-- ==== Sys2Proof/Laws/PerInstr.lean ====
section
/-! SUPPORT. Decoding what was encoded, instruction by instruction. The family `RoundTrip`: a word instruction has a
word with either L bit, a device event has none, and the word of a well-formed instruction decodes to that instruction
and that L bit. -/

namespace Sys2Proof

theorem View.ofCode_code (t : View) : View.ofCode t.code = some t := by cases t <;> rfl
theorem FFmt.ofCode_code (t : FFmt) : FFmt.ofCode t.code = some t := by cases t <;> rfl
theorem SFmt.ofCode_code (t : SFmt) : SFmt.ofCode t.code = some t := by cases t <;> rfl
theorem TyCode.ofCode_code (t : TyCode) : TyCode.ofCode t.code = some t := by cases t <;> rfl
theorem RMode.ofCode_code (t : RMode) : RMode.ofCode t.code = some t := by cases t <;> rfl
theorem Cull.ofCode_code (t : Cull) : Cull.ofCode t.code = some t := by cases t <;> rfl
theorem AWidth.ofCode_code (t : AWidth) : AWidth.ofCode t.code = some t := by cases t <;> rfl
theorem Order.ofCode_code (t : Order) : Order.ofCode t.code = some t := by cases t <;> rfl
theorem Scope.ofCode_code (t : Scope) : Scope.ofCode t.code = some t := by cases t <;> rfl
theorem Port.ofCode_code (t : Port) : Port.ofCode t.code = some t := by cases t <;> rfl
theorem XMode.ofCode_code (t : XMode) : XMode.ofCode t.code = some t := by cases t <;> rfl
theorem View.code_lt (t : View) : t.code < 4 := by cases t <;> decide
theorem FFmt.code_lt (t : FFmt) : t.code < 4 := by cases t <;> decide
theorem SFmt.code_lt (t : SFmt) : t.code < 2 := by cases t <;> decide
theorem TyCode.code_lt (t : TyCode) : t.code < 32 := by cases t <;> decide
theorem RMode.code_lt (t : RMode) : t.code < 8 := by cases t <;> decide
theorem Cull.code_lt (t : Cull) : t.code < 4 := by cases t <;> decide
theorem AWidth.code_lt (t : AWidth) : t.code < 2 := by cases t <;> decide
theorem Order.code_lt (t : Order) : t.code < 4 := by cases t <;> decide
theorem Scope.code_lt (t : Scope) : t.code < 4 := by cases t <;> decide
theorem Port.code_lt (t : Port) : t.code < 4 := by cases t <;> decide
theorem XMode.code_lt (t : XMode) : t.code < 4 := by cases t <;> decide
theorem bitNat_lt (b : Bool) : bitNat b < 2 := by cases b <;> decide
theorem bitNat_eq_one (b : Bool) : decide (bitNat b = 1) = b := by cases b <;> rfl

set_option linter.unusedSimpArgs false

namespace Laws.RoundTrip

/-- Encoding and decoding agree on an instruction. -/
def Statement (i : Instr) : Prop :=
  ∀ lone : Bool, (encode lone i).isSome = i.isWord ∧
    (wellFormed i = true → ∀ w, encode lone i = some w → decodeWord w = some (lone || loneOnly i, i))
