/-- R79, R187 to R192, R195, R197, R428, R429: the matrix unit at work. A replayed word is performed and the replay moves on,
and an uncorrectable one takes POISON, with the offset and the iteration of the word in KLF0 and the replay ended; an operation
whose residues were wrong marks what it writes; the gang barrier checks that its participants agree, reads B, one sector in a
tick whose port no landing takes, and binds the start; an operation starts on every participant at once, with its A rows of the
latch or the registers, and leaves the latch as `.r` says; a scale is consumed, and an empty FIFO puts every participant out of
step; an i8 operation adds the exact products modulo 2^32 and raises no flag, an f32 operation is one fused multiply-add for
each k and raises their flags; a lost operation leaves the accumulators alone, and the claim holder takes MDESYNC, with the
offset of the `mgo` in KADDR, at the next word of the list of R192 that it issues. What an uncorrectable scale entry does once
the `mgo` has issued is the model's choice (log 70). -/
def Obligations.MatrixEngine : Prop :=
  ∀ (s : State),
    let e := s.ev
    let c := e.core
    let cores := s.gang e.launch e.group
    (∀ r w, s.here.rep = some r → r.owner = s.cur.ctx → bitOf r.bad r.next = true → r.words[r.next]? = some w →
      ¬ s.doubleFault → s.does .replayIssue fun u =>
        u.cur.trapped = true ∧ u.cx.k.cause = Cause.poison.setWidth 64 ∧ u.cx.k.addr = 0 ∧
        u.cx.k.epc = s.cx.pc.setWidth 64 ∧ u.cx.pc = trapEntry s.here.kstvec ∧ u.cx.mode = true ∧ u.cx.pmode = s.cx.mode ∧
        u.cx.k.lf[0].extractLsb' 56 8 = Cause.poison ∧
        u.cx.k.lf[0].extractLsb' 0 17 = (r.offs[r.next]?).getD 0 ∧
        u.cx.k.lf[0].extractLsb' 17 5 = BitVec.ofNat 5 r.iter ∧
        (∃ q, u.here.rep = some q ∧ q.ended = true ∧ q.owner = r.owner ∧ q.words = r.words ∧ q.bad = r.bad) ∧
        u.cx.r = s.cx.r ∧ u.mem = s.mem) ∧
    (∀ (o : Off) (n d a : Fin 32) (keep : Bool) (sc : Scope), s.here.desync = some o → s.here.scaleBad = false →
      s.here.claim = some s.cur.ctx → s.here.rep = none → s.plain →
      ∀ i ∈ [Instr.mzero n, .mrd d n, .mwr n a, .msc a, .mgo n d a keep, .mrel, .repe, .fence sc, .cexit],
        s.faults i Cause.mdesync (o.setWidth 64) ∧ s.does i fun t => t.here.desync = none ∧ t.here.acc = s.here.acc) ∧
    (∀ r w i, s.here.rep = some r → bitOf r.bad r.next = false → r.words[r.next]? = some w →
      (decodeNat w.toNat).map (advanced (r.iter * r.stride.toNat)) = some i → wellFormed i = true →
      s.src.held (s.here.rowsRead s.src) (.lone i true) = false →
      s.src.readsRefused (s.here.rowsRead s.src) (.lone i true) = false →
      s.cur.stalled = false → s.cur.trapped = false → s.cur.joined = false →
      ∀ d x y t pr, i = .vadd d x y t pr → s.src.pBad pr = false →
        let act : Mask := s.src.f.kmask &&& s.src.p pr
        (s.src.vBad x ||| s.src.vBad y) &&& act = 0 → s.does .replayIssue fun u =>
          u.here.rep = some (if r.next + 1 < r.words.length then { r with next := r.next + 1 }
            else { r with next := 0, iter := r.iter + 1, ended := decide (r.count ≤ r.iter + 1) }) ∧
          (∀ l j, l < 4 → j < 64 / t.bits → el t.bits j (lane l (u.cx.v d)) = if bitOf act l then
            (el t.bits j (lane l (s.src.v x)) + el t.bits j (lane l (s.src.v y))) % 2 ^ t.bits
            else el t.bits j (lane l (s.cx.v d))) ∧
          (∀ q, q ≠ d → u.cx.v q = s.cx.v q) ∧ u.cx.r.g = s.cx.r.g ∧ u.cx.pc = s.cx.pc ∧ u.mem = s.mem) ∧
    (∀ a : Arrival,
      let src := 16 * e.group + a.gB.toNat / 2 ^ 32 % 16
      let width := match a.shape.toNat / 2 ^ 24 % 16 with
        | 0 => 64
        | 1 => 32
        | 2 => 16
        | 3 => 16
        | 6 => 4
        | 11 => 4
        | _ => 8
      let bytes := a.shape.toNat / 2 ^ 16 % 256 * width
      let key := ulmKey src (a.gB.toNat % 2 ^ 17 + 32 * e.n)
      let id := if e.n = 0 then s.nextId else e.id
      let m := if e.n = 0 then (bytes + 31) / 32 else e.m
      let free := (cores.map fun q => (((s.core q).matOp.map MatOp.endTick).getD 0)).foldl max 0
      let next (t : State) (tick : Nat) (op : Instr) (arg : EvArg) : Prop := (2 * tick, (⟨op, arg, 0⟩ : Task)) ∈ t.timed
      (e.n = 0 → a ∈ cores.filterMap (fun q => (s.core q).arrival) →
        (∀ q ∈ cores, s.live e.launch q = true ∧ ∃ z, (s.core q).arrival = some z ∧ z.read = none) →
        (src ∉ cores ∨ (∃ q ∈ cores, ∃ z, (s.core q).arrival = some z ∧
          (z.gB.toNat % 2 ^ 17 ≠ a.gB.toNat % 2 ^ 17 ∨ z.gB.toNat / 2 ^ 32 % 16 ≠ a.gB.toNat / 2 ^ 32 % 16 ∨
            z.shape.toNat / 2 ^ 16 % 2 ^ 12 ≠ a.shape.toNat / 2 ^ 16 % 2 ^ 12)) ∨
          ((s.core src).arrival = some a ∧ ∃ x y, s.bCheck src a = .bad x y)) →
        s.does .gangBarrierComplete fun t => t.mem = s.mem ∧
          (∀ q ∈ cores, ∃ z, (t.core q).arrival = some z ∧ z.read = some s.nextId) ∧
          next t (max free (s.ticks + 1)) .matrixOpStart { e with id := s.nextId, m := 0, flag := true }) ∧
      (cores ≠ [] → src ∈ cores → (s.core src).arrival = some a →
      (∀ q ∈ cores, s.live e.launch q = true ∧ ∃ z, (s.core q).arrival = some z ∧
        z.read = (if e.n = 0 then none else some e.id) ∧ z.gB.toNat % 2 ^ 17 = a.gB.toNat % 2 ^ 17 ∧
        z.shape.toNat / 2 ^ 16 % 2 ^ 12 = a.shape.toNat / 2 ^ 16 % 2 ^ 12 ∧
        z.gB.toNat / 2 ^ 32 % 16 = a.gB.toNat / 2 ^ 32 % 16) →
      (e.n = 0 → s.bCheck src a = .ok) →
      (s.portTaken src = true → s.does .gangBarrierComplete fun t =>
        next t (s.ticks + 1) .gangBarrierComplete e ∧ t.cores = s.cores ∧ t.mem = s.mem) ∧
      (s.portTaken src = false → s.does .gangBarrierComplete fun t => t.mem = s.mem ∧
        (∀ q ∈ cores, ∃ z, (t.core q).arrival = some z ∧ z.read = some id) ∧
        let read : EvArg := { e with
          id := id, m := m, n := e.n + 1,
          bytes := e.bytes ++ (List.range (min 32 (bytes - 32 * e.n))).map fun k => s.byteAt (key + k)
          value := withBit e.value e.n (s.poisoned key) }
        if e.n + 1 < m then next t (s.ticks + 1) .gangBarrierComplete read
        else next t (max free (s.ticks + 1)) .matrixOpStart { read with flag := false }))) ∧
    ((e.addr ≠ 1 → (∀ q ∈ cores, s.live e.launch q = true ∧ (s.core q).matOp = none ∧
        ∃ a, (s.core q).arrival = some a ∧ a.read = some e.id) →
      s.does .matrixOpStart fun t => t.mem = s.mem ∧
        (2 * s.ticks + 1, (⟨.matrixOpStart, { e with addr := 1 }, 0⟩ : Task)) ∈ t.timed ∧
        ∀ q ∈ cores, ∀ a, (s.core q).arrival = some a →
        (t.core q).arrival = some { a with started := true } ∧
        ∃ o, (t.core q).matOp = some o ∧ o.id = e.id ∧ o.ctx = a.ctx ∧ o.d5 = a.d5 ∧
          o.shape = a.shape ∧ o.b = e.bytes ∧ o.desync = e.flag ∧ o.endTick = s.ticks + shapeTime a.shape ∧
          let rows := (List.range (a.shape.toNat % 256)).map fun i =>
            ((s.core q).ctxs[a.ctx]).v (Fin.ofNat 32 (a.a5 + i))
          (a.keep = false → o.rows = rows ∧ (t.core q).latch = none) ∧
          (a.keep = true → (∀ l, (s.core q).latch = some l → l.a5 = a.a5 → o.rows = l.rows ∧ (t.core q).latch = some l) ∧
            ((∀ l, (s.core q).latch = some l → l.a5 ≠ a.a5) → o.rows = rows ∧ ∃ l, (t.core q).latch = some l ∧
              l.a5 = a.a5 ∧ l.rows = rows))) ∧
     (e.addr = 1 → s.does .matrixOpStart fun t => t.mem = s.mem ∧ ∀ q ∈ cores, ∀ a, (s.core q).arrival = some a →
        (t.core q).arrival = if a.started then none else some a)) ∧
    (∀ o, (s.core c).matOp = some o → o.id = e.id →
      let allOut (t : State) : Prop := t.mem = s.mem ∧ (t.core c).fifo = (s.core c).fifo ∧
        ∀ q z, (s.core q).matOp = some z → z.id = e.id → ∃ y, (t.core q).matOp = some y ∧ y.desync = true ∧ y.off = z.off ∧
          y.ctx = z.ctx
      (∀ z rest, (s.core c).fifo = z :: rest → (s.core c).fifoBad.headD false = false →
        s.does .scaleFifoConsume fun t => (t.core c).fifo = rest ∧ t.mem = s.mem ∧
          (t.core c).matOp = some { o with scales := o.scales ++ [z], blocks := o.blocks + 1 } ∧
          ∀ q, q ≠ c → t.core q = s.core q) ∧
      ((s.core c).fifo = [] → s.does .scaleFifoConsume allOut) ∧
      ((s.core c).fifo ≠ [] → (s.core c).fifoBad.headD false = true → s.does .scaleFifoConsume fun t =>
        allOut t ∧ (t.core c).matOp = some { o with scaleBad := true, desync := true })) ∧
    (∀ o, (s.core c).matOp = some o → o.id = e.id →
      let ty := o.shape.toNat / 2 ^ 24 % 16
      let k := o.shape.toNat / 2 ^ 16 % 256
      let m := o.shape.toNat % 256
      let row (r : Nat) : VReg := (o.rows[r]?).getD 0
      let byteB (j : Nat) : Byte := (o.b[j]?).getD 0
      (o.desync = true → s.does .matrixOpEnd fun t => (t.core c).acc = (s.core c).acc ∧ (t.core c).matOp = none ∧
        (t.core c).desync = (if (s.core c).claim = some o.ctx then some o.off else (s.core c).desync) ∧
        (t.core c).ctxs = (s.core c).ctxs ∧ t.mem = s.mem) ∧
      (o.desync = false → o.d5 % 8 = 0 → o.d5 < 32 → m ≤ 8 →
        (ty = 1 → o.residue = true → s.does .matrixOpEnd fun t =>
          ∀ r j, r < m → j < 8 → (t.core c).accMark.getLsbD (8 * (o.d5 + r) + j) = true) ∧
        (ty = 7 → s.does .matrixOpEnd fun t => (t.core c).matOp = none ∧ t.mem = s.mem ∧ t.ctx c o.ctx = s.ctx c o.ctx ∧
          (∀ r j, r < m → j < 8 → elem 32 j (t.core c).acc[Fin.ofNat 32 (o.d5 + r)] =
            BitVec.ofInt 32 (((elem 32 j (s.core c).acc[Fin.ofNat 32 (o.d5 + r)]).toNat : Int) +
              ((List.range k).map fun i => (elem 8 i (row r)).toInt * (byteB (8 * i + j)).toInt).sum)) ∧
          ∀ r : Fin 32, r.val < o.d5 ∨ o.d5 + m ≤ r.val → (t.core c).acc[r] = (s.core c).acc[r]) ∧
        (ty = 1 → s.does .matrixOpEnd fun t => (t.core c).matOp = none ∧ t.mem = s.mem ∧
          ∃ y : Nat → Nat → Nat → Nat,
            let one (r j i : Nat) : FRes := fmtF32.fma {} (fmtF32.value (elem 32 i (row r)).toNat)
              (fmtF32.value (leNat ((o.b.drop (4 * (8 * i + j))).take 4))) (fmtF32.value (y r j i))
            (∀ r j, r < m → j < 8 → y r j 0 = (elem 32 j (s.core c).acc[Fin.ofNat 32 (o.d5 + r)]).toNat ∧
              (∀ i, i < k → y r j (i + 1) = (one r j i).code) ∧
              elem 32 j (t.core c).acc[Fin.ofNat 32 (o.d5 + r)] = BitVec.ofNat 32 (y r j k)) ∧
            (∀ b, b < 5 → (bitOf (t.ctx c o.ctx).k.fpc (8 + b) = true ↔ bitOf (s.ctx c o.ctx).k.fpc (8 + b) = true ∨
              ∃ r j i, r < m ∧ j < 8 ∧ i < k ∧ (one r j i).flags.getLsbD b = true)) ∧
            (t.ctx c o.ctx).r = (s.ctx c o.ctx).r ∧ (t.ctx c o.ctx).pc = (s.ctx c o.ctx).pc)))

-=-=-

YOUR GOAL:
All lines from the listing above that include "trapped" should be shown.

RESULT OF THIS EXERCISE:
        u.cur.trapped = true ∧ u.cx.k.cause = Cause.poison.setWidth 64 ∧ u.cx.k.addr = 0 ∧
      s.cur.stalled = false → s.cur.trapped = false → s.cur.joined = false →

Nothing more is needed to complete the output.